As organizations continue to evolve their information strategy and find innovation opportunities, many seek to generate value through data monetization. Today, an increasing number of companies are actively seeking ways to monetize their data both internally and externally. Although still nascent in some industries, data monetization is already prevalent in certain sectors, including utility and energy, financial services, and high-tech. In fact, according to the March 2017 Forrester blog post, Insights Services Drive Data Commercialization, by Principal Analyst Jennifer Belissent, Ph.D., “the technology industry is at the vanguard of data commercialization.”
While data monetization at its core is tied to a tangible financial value, it does not always translate to a commercial product. In our experience, companies monetize their data in one of four ways:
- Creating Data Products or Services: There are many examples in this area, including creating subscription-based analytics products with the data collected from IoT devices to provide consumers with trends, patterns, and insights about their usage. This strategy creates a subscription-based revenue stream, while the physical good itself is often a one-time purchase.
Other examples in this category include enriching upstream manufacturing data for sales into downstream part distributors or building an information services and consulting business in data intensive sectors, such as healthcare, accounting and tax services, or marketing services.
- Establish New Partnerships by Sharing Data: With this strategy, monetization is not a direct outcome, but a means to an end: a way to build partnerships and expand market share. Examples include banking services that share anonymized customer segment analysis with their retail partners, or supply chain operators sharing data with retailers to optimize shipping logistics and improve customer satisfaction.
- Optimize Business Processes to Save Costs: Using data can immensely impact the way an organization runs its business processes. For example, by knowing the types of customers that respond well to a certain product, companies can improve their marketing spend and sales strategy and reduce the time and resources needed to win new customers.
In the internet of “industrial” things, monitoring device data has replaced reactive services giving organizations the ability to be preventive as opposed to reactionary. For instance, many are using real-time product performance data to predict failures and create preventative maintenance strategies that avoid down-time and are often cheaper than dealing with issues after the fact.
- Enable Better Decision Making that Uplifts Revenue: Contrary to the previous point where data monetization is aimed at cost savings, this strategy is about leveraging insights from customer usage data to enable product enhancements. For software or sensor-based systems, Machine Learning can glean insights from customer interactions to help identify usability improvements as well as new ideas for innovation and product development.
Other examples in this category include using data to better understand customer propensity to buy or create product recommendations to increase share of wallet.
While creating a data product can be the most lucrative option of the four, it is important to realize that a new data product, just like any other product, requires a full spectrum of support and services. These include continuous innovation and development, customer service, licensing, entitlements, marketing, sales, operations, resources, and staffing.
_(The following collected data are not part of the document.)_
theorem execUnsealBuf_rf (x0 s) :
    RF vOut [.reply, .freeCtr, .mode, .values, .octets, .force, .time, .galley, .vx, .edge, .front, .mogil, .mem, .fab, .pot, .sec, .res, .alarms] (0x200004 :: 0x200005 :: 0x200006 :: 0x200007 :: 0x600002 :: 0x600008 :: 0x600009 :: 0x60000A :: 0x60000C :: 0x60000D :: 0x60000E :: 0x60000F :: 0x600013 :: 0x60001D :: 0x620007 :: 0x620008 :: 0x620009 :: 0x630003 :: 0x630004 :: 0x630005 :: 0x700009 :: 0x800007 :: 0x80000E :: 0x82000B :: 0x900001 :: 0x900004 :: 0x900005 :: 0x901002 :: 0x901003 :: 0x901005 :: 0x901006 :: 0x902002 :: 0x902003 :: 0x903006 :: 0x903007 :: 0x903008 :: 0x903009 :: 0x91000B :: 0x91000E :: 0x91000F :: 0xA4000C :: 0xB10004 :: 0xB20006 :: 0xB20007 :: 0xB2000F :: 0xE00006 :: []) s (execUnsealBuf x0 s) := by
  unfold execUnsealBuf
  refine rf_next ?_
  refine rf_step (State.route_rf _ _) rfl rfl ?_
  exact rf_refl

theorem execRdata_rf (x0 s) :
    RF vOut [.reply, .freeCtr, .mode, .values, .octets, .force, .time, .galley, .vx, .edge, .front, .mogil, .mem, .fab, .pot, .sec, .res, .alarms] (0x200004 :: 0x200005 :: 0x200006 :: 0x200007 :: 0x600002 :: 0x600008 :: 0x600009 :: 0x60000A :: 0x60000C :: 0x60000D :: 0x60000E :: 0x60000F :: 0x600013 :: 0x60001D :: 0x620007 :: 0x620008 :: 0x620009 :: 0x630003 :: 0x630004 :: 0x630005 :: 0x700009 :: 0x800007 :: 0x80000E :: 0x82000B :: 0x900001 :: 0x900004 :: 0x900005 :: 0x901002 :: 0x901003 :: 0x901005 :: 0x901006 :: 0x902002 :: 0x902003 :: 0x903006 :: 0x903007 :: 0x903008 :: 0x903009 :: 0x91000B :: 0x91000E :: 0x91000F :: 0xA4000C :: 0xB10004 :: 0xB20006 :: 0xB20007 :: 0xB2000F :: 0xE00006 :: []) s (execRdata x0 s) := by
  unfold execRdata
  refine rf_next ?_
  refine rf_step (State.route_rf _ _) rfl rfl ?_
  exact rf_refl

theorem execAck_rf (x0 s) :
    RF vOut [.reply, .freeCtr, .mode, .values, .octets, .force, .time, .galley, .vx, .edge, .front, .mogil, .mem, .fab, .pot, .sec, .res, .alarms] (0x200004 :: 0x200005 :: 0x200006 :: 0x200007 :: 0x600002 :: 0x600008 :: 0x600009 :: 0x60000A :: 0x60000C :: 0x60000D :: 0x60000E :: 0x60000F :: 0x600013 :: 0x60001D :: 0x620007 :: 0x620008 :: 0x620009 :: 0x630003 :: 0x630004 :: 0x630005 :: 0x700009 :: 0x800007 :: 0x80000E :: 0x82000B :: 0x900001 :: 0x900004 :: 0x900005 :: 0x901002 :: 0x901003 :: 0x901005 :: 0x901006 :: 0x902002 :: 0x902003 :: 0x903006 :: 0x903007 :: 0x903008 :: 0x903009 :: 0x91000B :: 0x91000E :: 0x91000F :: 0xA4000C :: 0xB10004 :: 0xB20006 :: 0xB20007 :: 0xB2000F :: 0xE00006 :: []) s (execAck x0 s) := by
  unfold execAck
  refine rf_next ?_
  refine rf_step (State.route_rf _ _) rfl rfl ?_
  exact rf_refl

theorem execErr_rf (x0 s) :
    RF vOut [.reply, .freeCtr, .mode, .values, .octets, .force, .time, .galley, .vx, .edge, .front, .mogil, .mem, .fab, .pot, .sec, .res, .alarms] (0x200004 :: 0x200005 :: 0x200006 :: 0x200007 :: 0x600002 :: 0x600008 :: 0x600009 :: 0x60000A :: 0x60000C :: 0x60000D :: 0x60000E :: 0x60000F :: 0x600013 :: 0x60001D :: 0x620007 :: 0x620008 :: 0x620009 :: 0x630003 :: 0x630004 :: 0x630005 :: 0x700009 :: 0x800007 :: 0x80000E :: 0x82000B :: 0x900001 :: 0x900004 :: 0x900005 :: 0x901002 :: 0x901003 :: 0x901005 :: 0x901006 :: 0x902002 :: 0x902003 :: 0x903006 :: 0x903007 :: 0x903008 :: 0x903009 :: 0x91000B :: 0x91000E :: 0x91000F :: 0xA4000C :: 0xB10004 :: 0xB20006 :: 0xB20007 :: 0xB2000F :: 0xE00006 :: []) s (execErr x0 s) := by
  unfold execErr
  refine rf_next ?_
  refine rf_step (State.route_rf _ _) rfl rfl ?_
  exact rf_refl

theorem State.declareDown_rf (s x1 x2) :
    RF vS [.freeCtr, .mode, .octets, .fab, .pot, .alarms] [0x200004, 0x200005, 0x200006, 0x200007, 0x903004, 0xB20006, 0xB20007, 0xB2000F] s (State.declareDown s x1 x2) := by
  unfold State.declareDown
  extract_lets v0 v1 v2 v3
  refine rf_cut (W := vS) v2 ?_ (fun h4 => ?_)
  · unfold v2
    refine rf_upd (b := s) ?_ ⟨fun f hf hv => by cases f <;> first | exact absurd (by decide) hf | exact absurd rfl hv | rfl | exact ⟨rfl, rfl⟩ | exact ⟨rfl, rfl, rfl, rfl, rfl⟩, Or.inr fun _ _ => rfl⟩ (Keeps.of rfl (Nat.le_refl _) rfl)
    exact rf_refl
  refine rf_cut (W := vS) v3 ?_ (fun h5 => ?_)
  · unfold v3
    refine rf_ite (fun _h6 => ?_) (fun _h7 => ?_)
    · refine rf_step (State.bump_rf _ _ _) rfl rfl ?_
      exact h4
    · exact h4
  refine rf_step (State.setCause_rf _ _ _) rfl rfl ?_
  refine rf_step (State.raise_rf _ _ _ _ _) rfl rfl ?_
  exact h5

theorem execFlitCrcError_rf (x0 x1 s) :
    RF vOut [.freeCtr, .mode, .octets, .fab, .pot, .alarms] [0x200004, 0x200005, 0x200006, 0x200007, 0x903003, 0x903004, 0xB20006, 0xB20007, 0xB2000F] s (execFlitCrcError x0 x1 s) := by
  unfold execFlitCrcError
  extract_lets v0 v1 v2
  refine rf_cut (W := vS) v2 ?_ (fun h3 => ?_)
  · unfold v2
    refine rf_step (State.bump_rf _ _ _) rfl rfl ?_
    refine rf_upd (b := s) ?_ ⟨fun f hf hv => by cases f <;> first | exact absurd (by decide) hf | exact absurd rfl hv | rfl | exact ⟨rfl, rfl⟩ | exact ⟨rfl, rfl, rfl, rfl, rfl⟩, Or.inr fun _ _ => rfl⟩ (Keeps.of rfl (Nat.le_refl _) rfl)
    exact rf_refl
  refine rf_ite (fun _h4 => ?_) (fun _h5 => ?_)
  · refine rf_next ?_
    refine rf_ite (fun _h6 => ?_) (fun _h7 => ?_)
    · refine rf_step (State.declareDown_rf _ _ _) rfl rfl ?_
      exact h3
    · exact h3
  · refine rf_next ?_
    exact rf_refl

theorem execFabricLinkDown_rf (x0 x1 s) :
    RF vOut [.freeCtr, .mode, .octets, .fab, .pot, .alarms] [0x200004, 0x200005, 0x200006, 0x200007, 0x903004, 0xB20006, 0xB20007, 0xB2000F] s (execFabricLinkDown x0 x1 s) := by
  unfold execFabricLinkDown
  refine rf_next ?_
  refine rf_ite (fun _h0 => ?_) (fun _h1 => ?_)
  · refine rf_step (State.declareDown_rf _ _ _) rfl rfl ?_
    exact rf_refl
  · exact rf_refl

theorem execFabricLinkReturn_rf (x0 x1 s) :
    RF vOut [.freeCtr, .mode, .octets, .fab, .pot, .alarms] [0x200004, 0x200005, 0x200006, 0x200007, 0xB20006, 0xB20007, 0xB2000F] s (execFabricLinkReturn x0 x1 s) := by
  unfold execFabricLinkReturn
  extract_lets v0 v1
  refine rf_cut (W := vS) v1 ?_ (fun h2 => ?_)
  · unfold v1
    refine rf_upd (b := s) ?_ ⟨fun f hf hv => by cases f <;> first | exact absurd (by decide) hf | exact absurd rfl hv | rfl | exact ⟨rfl, rfl⟩ | exact ⟨rfl, rfl, rfl, rfl, rfl⟩, Or.inr fun _ _ => rfl⟩ (Keeps.of rfl (Nat.le_refl _) rfl)
    exact rf_refl
  refine rf_ite (fun _h3 => ?_) (fun _h4 => ?_)
  · refine rf_next ?_
    refine rf_step (State.setCause_rf _ _ _) rfl rfl ?_
    exact h2
  · refine rf_next ?_
    exact rf_refl

theorem execEdgeLinkDown_rf (x0 s) :
    RF vOut [.freeCtr, .mode, .values, .octets, .force, .galley, .vx, .edge, .front, .fab, .pot, .res, .alarms] [0x200004, 0x200005, 0x200006, 0x200007, 0x600008, 0x600009, 0x60000A, 0x60000C, 0x60000D, 0x60000E, 0x60001D, 0x620007, 0x620009, 0x700009, 0x800007, 0x80000E, 0x82000B, 0x903007, 0xB20006, 0xB20007, 0xB2000F, 0xE00006] s (execEdgeLinkDown x0 s) := by
  unfold execEdgeLinkDown
  refine rf_next ?_
  refine rf_foldl ?_ (fun t0 x1 h2 => ?_)
  · exact rf_refl
  · refine rf_step (State.anyFault_rf _ _ _ _ _ _) rfl rfl ?_
    exact h2

theorem State.domainUp_rf (s x1) :
    RF vS [.vx, .fab] [] s (State.domainUp s x1) := by
  unfold State.domainUp
  extract_lets v0 v1
  refine rf_cut (W := vS) v1 ?_ (fun h2 => ?_)
  · unfold v1
    refine rf_step (State.setDomain_rf _ _ _) rfl rfl ?_
    exact rf_refl
  refine rf_ite (fun _h3 => ?_) (fun _h4 => ?_)
  · refine rf_step (State.restartCore_rf _ _) rfl rfl ?_
    exact h2
  · exact h2

theorem execDomainWakeReady_rf (x0 s) :
    RF vOut [.reply, .freeCtr, .mode, .values, .octets, .force, .time, .galley, .vx, .edge, .front, .mogil, .mem, .fab, .pot, .sec, .res, .alarms] (0x200004 :: 0x200005 :: 0x200006 :: 0x200007 :: 0x600002 :: 0x600008 :: 0x600009 :: 0x60000A :: 0x60000C :: 0x60000D :: 0x60000E :: 0x60000F :: 0x600013 :: 0x60001D :: 0x620007 :: 0x620008 :: 0x620009 :: 0x630003 :: 0x630004 :: 0x630005 :: 0x700009 :: 0x800007 :: 0x80000E :: 0x82000B :: 0x900001 :: 0x900004 :: 0x900005 :: 0x901002 :: 0x901003 :: 0x901005 :: 0x901006 :: 0x902002 :: 0x902003 :: 0x903007 :: 0x903009 :: 0x91000B :: 0x91000E :: 0x91000F :: 0xA4000C :: 0xB10004 :: 0xB20006 :: 0xB20007 :: 0xB2000F :: 0xE00006 :: []) s (execDomainWakeReady x0 s) := by
  unfold execDomainWakeReady
  extract_lets v0 v1
  refine rf_cut (W := vS) v1 ?_ (fun h2 => ?_)
  · unfold v1
    refine rf_ite (fun _h3 => ?_) (fun _h4 => ?_)
    · refine rf_step (State.domainUp_rf _ _) rfl rfl ?_
      exact rf_refl
    · refine rf_step (State.setDomain_rf _ _ _) rfl rfl ?_
      exact rf_refl
  refine rf_ite (fun _h5 => ?_) (fun _h6 => ?_)
  · refine rf_next ?_
    refine rf_foldl ?_ (fun t7 x8 h9 => ?_)
    · exact h2
    · refine rf_step (State.deliverReply_rf _ _) rfl rfl ?_
      refine rf_step (State.perform_rf _ _) rfl rfl ?_
      exact h9
  · refine rf_next ?_
    exact rf_refl

theorem execWakeTimeout_rf (x0 s) :
    RF vOut [.reply, .freeCtr, .octets, .fab, .pot, .alarms] [0x903008, 0xB20006, 0xB20007, 0xB2000F] s (execWakeTimeout x0 s) := by
  unfold execWakeTimeout
  extract_lets v0 v1
  refine rf_cut (W := vS) v1 ?_ (fun h2 => ?_)
  · unfold v1
    refine rf_step (State.setDomain_rf _ _ _) rfl rfl ?_
    exact rf_refl
  refine rf_ite (fun _h3 => ?_) (fun _h4 => ?_)
  · refine rf_next ?_
    refine rf_step (State.raise_rf _ _ _ _ _) rfl rfl ?_
    refine rf_foldl ?_ (fun t5 x6 h7 => ?_)
    · exact h2
    · refine rf_step (State.deliverReply_rf _ _) rfl rfl ?_
      refine rf_step (State.turnAway_rf _ _ _) rfl rfl ?_
      exact h7
  · refine rf_next ?_
    exact rf_refl

theorem State.lockOff_rf (s x1) :
    RF vS [.reply, .fab] [0x903008] s (State.lockOff s x1) := by
  unfold State.lockOff
  extract_lets v0 v1
  refine rf_cut (W := vS) v1 ?_ (fun h2 => ?_)
  · unfold v1
    refine rf_step (State.setDomain_rf _ _ _) rfl rfl ?_
    exact rf_refl
  refine rf_foldl ?_ (fun t3 x4 h5 => ?_)
  · exact h2
  · refine rf_step (State.deliverReply_rf _ _) rfl rfl ?_
    refine rf_step (State.turnAway_rf _ _ _) rfl rfl ?_
    exact h5

theorem execDomainLockOff_rf (x0 s) :
    RF vOut [.reply, .fab] [0x903008] s (execDomainLockOff x0 s) := by
  unfold execDomainLockOff
  refine rf_ite (fun _h0 => ?_) (fun _h1 => ?_)
  · refine rf_next ?_
    refine rf_step (State.lockOff_rf _ _) rfl rfl ?_
    exact rf_refl
  · refine rf_next ?_
    exact rf_refl

theorem execSsAccessRepeat_rf (x0 x1 s) :
    RF vOut [.freeCtr, .octets, .fab, .pot, .alarms] [0xB20006, 0xB20007, 0xB2000F] s (execSsAccessRepeat x0 x1 s) := by
  unfold execSsAccessRepeat
  extract_lets v0 v1
  refine rf_cut (W := vS) v1 ?_ (fun h2 => ?_)
  · unfold v1
    refine rf_ite (fun _h3 => ?_) (fun _h4 => ?_)
    · refine rf_step (State.setBank_rf _ _ _) rfl rfl ?_
      exact rf_refl
    · exact rf_refl
  refine rf_next ?_
  refine rf_ite (fun _h5 => ?_) (fun _h6 => ?_)
  · refine rf_step (State.startSpare_rf _ _) rfl rfl ?_
    exact h2
  · exact rf_refl

theorem writeSpareNow_rf (x0 x1 s) :
    RF vOk [.freeCtr, .octets, .fab, .pot, .alarms] [0xB20006, 0xB20007, 0xB2000F] s (writeSpareNow x0 x1 s) := by
  unfold writeSpareNow
  refine rf_ok ?_
  refine rf_ite (fun _h0 => ?_) (fun _h1 => ?_)
  · refine rf_step (State.startSpare_rf _ _) rfl rfl ?_
    exact rf_refl
  · exact rf_refl

theorem execSpareNow_rf (x0 x1 s) :
    RF vOut [.reply, .freeCtr, .octets, .fab, .pot, .alarms] [0xB20006, 0xB20007, 0xB2000F] s (execSpareNow x0 x1 s) := by
  unfold execSpareNow
  refine rf_next ?_
  refine State.actSel_rf rfl ?_ (fun k1 u0 => ?_)
  · exact rf_refl
  · refine rf_step (writeSpareNow_rf _ _ _) rfl rfl ?_
    exact rf_refl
Companies who have successfully created data products are those that have done this methodically and in a phased approach. Perhaps McKinsey’s recommendation sums it up best when they advise organizations to:
“Focus on yourself first,” stating that it is “nearly impossible for a company to succeed at creating externally focused data-based businesses while still struggling to get clean, consistent data that are shared internally across the organization. Before companies start down the path of monetization, they should take the time to shore up their data foundations, which will help them build the business case and technical platform they need to monetize data effectively.”
This is an intuitive, but important, first step for those seeking to capitalize on data monetization opportunities. However, the real challenge is turning raw data into information. This is because data, whether from clients’ system of records, internal, external or public sources, is often disparate, comes in different formats, and is frequently complex and inconsistent. Unfortunately, conventional techniques, such as manual manipulation through Excel or SQL are usually time-consuming, error-prone, and often require additional headcount to get the job done. Nevertheless, it’s clear that the quicker companies automate the collection and validation of data, the sooner they can get to revenue.
As shown in the case studies collected in the e-book How 5 Companies Monetize Their Data Assets Using Self-Service Data Prep, businesses are using Self-Service Data Prep to accelerate their manual data prep processes, maximize the productivity of their internal resources, and enable the monetization of their data assets.
In fact, Self-Service Data Prep technology allows data-to-information process to take place in the line of business where most of the knowledge about data, its context and understanding resides. This enables organizations to turn data into monetizable information assets – rapidly and seamlessly.